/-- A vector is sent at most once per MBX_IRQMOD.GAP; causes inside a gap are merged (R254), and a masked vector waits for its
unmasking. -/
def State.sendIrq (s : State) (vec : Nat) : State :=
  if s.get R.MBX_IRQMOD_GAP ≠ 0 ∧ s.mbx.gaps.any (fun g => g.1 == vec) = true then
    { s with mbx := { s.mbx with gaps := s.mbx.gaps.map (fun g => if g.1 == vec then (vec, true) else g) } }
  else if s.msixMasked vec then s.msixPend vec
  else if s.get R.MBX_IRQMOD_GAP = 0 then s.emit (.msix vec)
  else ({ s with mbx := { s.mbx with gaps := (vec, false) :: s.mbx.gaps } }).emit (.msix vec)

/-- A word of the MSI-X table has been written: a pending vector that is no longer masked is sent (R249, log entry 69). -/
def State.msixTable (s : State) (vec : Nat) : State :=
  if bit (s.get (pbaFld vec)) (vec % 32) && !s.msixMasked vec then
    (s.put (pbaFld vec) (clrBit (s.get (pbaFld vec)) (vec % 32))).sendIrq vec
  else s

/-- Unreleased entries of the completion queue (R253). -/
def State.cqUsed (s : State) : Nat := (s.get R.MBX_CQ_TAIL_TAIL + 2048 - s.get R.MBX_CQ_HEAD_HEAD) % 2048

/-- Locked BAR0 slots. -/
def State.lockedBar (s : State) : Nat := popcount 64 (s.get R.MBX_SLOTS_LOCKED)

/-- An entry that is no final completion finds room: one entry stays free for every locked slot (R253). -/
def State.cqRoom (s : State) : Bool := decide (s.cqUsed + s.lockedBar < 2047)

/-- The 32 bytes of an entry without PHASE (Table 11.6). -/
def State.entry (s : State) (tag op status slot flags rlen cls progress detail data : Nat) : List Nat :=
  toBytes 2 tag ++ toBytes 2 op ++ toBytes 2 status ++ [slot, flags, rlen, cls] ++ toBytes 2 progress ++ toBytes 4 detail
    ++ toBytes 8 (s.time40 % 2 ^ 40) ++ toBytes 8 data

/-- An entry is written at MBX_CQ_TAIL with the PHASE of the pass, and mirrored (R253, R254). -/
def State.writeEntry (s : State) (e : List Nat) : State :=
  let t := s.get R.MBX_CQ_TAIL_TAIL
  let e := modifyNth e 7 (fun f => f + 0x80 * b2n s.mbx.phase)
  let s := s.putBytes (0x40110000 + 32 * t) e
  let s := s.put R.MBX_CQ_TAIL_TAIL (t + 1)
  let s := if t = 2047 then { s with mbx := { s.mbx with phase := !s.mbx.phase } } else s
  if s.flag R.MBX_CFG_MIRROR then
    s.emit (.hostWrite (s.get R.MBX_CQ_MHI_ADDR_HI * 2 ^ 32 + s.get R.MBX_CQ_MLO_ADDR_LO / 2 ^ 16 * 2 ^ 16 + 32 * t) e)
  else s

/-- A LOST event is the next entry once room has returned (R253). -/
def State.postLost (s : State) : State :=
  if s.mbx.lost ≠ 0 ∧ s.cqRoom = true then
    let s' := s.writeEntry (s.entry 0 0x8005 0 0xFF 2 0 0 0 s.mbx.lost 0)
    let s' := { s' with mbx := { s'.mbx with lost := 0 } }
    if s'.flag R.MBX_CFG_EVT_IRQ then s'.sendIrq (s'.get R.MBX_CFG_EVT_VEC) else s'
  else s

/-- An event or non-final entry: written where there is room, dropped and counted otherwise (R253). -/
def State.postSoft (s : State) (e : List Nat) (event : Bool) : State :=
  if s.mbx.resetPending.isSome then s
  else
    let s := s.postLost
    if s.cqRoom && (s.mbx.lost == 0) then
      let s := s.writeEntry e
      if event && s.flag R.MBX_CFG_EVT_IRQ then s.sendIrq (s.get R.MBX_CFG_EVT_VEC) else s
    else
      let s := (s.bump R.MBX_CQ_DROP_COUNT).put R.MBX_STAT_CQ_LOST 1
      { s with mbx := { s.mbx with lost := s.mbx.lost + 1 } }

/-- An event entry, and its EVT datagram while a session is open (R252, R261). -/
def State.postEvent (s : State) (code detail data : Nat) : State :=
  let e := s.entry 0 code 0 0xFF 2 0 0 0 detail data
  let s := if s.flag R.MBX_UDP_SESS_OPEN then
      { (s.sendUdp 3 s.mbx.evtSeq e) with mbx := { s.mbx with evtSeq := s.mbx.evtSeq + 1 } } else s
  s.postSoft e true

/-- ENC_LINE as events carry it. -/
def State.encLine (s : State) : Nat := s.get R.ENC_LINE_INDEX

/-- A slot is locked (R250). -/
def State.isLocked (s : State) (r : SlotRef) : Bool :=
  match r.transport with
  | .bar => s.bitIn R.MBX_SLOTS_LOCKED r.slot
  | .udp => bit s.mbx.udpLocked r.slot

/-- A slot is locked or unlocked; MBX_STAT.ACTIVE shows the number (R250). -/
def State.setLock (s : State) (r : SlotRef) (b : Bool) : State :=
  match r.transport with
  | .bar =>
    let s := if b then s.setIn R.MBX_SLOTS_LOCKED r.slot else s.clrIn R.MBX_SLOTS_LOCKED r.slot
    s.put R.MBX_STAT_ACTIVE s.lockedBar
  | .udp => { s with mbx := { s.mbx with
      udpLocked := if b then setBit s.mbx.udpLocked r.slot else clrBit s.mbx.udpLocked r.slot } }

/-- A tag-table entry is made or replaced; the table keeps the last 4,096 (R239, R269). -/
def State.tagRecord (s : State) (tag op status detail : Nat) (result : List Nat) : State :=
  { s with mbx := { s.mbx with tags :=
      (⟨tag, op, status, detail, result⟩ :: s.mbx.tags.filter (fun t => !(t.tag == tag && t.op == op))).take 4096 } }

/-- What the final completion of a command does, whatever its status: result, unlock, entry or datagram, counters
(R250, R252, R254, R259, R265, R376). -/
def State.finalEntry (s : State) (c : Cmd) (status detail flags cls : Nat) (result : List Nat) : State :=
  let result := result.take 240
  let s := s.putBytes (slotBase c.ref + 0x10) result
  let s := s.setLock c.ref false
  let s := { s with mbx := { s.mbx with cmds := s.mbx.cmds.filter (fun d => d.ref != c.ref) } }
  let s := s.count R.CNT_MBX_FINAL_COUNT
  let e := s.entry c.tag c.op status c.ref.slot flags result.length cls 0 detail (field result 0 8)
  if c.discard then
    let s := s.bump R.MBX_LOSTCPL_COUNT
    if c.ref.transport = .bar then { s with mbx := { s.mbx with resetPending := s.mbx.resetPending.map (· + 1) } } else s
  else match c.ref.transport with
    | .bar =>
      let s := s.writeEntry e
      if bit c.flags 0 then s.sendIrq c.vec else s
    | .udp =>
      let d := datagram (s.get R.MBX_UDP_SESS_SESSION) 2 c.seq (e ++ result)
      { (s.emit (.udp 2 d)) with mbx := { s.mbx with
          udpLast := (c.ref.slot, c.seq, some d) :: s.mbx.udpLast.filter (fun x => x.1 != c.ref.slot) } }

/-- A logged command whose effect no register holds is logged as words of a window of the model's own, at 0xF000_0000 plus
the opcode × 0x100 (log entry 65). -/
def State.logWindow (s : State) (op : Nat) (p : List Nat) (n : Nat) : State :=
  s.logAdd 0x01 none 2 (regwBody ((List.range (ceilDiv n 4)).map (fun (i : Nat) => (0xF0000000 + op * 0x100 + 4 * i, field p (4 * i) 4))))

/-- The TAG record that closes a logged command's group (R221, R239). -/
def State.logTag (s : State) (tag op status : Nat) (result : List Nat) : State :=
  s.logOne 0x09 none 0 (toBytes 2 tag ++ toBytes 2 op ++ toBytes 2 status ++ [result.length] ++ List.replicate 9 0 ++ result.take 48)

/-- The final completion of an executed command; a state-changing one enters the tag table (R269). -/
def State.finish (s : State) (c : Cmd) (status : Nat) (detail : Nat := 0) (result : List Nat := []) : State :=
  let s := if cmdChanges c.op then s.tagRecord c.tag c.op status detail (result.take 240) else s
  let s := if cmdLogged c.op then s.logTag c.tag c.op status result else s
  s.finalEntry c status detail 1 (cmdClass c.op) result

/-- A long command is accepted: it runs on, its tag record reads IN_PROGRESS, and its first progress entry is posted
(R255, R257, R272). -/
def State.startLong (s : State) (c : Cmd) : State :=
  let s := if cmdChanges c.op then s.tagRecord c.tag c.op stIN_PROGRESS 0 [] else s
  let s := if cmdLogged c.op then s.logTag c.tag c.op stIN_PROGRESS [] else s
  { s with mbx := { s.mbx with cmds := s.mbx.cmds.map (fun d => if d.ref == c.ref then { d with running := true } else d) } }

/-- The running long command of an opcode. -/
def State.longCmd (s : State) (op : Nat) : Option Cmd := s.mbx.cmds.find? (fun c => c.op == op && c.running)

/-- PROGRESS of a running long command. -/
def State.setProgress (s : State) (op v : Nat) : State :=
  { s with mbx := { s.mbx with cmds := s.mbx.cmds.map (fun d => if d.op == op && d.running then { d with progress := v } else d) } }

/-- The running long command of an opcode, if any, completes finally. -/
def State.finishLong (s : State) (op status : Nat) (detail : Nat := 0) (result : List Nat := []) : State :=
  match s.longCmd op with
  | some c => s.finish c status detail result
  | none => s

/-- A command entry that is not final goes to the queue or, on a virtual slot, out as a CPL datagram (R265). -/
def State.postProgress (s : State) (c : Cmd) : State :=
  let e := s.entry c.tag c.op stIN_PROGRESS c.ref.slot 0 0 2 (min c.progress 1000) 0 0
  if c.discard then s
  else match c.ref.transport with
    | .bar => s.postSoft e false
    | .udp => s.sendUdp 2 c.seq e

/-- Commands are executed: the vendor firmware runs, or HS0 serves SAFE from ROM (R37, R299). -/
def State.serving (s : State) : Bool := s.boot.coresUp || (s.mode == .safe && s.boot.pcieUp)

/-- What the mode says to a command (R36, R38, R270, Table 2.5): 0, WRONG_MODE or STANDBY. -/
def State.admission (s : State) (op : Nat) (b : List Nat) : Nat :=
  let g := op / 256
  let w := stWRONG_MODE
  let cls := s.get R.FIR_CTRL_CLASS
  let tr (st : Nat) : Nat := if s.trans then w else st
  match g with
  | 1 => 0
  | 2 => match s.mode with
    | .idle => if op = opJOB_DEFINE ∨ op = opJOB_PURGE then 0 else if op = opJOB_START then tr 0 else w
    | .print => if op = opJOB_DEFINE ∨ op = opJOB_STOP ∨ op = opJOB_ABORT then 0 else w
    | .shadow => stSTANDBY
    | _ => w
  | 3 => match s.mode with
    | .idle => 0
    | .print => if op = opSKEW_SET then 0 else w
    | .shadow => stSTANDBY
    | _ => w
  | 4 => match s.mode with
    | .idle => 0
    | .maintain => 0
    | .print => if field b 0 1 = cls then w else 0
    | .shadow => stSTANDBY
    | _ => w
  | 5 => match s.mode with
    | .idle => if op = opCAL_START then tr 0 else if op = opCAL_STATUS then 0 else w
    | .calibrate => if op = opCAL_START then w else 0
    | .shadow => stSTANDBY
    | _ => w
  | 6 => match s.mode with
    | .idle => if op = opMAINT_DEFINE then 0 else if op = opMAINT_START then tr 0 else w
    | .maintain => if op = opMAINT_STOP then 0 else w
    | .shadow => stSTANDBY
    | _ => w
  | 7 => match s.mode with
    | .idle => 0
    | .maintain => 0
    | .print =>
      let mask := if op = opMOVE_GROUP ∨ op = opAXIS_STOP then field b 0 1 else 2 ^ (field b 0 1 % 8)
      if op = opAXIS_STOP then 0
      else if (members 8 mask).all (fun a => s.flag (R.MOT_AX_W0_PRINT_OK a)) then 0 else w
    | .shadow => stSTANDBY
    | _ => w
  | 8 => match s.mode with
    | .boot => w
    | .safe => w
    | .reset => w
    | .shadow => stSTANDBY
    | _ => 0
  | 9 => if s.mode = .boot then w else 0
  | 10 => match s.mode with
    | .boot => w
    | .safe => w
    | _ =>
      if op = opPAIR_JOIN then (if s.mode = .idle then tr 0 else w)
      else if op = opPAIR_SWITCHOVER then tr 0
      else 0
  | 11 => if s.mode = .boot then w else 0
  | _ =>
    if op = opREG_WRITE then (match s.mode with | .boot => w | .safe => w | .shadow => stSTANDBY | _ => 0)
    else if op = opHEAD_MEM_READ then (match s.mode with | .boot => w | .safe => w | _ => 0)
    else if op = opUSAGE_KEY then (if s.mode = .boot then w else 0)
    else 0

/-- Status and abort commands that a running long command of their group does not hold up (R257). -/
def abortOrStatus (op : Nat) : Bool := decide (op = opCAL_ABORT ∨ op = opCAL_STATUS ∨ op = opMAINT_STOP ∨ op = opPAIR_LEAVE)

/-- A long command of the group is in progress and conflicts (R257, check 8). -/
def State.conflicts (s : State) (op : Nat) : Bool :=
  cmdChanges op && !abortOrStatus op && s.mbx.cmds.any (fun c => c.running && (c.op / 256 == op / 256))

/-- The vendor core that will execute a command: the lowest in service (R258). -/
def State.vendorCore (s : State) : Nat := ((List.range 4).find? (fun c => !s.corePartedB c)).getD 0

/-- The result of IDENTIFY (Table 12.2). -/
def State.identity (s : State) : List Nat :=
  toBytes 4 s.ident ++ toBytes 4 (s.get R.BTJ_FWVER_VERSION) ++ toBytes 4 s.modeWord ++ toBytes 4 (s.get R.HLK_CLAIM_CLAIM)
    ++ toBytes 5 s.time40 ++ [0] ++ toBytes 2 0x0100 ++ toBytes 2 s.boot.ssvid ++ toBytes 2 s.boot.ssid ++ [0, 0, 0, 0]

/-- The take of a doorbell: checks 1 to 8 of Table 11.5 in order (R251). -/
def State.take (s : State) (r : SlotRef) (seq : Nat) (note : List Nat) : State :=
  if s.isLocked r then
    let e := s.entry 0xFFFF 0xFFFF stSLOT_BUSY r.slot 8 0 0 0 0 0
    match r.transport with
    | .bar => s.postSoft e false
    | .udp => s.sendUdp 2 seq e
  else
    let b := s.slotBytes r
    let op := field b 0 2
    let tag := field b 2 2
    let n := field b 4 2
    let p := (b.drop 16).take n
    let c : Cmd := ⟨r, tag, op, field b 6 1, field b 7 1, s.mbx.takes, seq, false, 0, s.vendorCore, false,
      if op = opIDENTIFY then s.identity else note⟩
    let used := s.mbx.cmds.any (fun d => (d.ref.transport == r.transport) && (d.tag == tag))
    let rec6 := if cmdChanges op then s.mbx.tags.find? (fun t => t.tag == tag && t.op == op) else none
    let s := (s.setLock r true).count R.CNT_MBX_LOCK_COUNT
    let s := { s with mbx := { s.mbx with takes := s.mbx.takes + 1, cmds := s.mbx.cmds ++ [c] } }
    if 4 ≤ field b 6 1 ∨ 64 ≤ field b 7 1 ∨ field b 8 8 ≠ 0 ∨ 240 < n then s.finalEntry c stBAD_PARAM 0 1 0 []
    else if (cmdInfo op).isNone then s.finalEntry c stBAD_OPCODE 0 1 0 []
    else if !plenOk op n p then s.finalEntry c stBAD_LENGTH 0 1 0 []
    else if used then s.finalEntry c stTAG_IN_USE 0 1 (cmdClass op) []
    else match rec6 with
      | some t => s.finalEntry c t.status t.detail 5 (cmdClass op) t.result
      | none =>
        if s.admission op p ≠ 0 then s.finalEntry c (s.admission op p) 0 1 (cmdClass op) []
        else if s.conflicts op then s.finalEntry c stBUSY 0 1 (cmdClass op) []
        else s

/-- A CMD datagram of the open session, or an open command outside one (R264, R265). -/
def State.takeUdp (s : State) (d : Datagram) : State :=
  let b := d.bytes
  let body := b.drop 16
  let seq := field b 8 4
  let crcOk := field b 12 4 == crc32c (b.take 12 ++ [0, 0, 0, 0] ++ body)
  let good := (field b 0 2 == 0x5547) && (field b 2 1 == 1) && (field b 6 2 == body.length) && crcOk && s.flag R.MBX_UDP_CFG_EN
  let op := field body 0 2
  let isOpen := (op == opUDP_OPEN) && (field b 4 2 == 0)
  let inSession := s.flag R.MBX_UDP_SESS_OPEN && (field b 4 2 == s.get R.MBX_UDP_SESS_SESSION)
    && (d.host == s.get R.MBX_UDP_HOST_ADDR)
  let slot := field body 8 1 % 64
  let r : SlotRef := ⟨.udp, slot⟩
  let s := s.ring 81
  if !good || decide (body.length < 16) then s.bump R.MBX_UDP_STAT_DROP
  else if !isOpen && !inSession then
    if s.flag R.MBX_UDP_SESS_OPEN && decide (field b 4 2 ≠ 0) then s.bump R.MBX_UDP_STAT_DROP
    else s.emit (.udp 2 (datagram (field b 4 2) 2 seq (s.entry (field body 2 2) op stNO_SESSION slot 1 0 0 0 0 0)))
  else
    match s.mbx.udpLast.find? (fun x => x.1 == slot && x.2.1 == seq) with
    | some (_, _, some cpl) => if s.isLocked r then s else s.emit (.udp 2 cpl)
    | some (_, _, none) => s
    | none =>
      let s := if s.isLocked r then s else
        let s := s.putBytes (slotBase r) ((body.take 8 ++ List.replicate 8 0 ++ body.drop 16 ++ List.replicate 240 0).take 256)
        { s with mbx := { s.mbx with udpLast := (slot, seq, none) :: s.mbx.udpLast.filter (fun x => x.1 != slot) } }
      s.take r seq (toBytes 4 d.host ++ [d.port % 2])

--- Task directions ---
Wherever the string "sendUdp" appears in the records, copy the whole line.

--- Answer section ---
      { (s.sendUdp 3 s.mbx.evtSeq e) with mbx := { s.mbx with evtSeq := s.mbx.evtSeq + 1 } } else s
    | .udp => s.sendUdp 2 c.seq e
    | .udp => s.sendUdp 2 seq e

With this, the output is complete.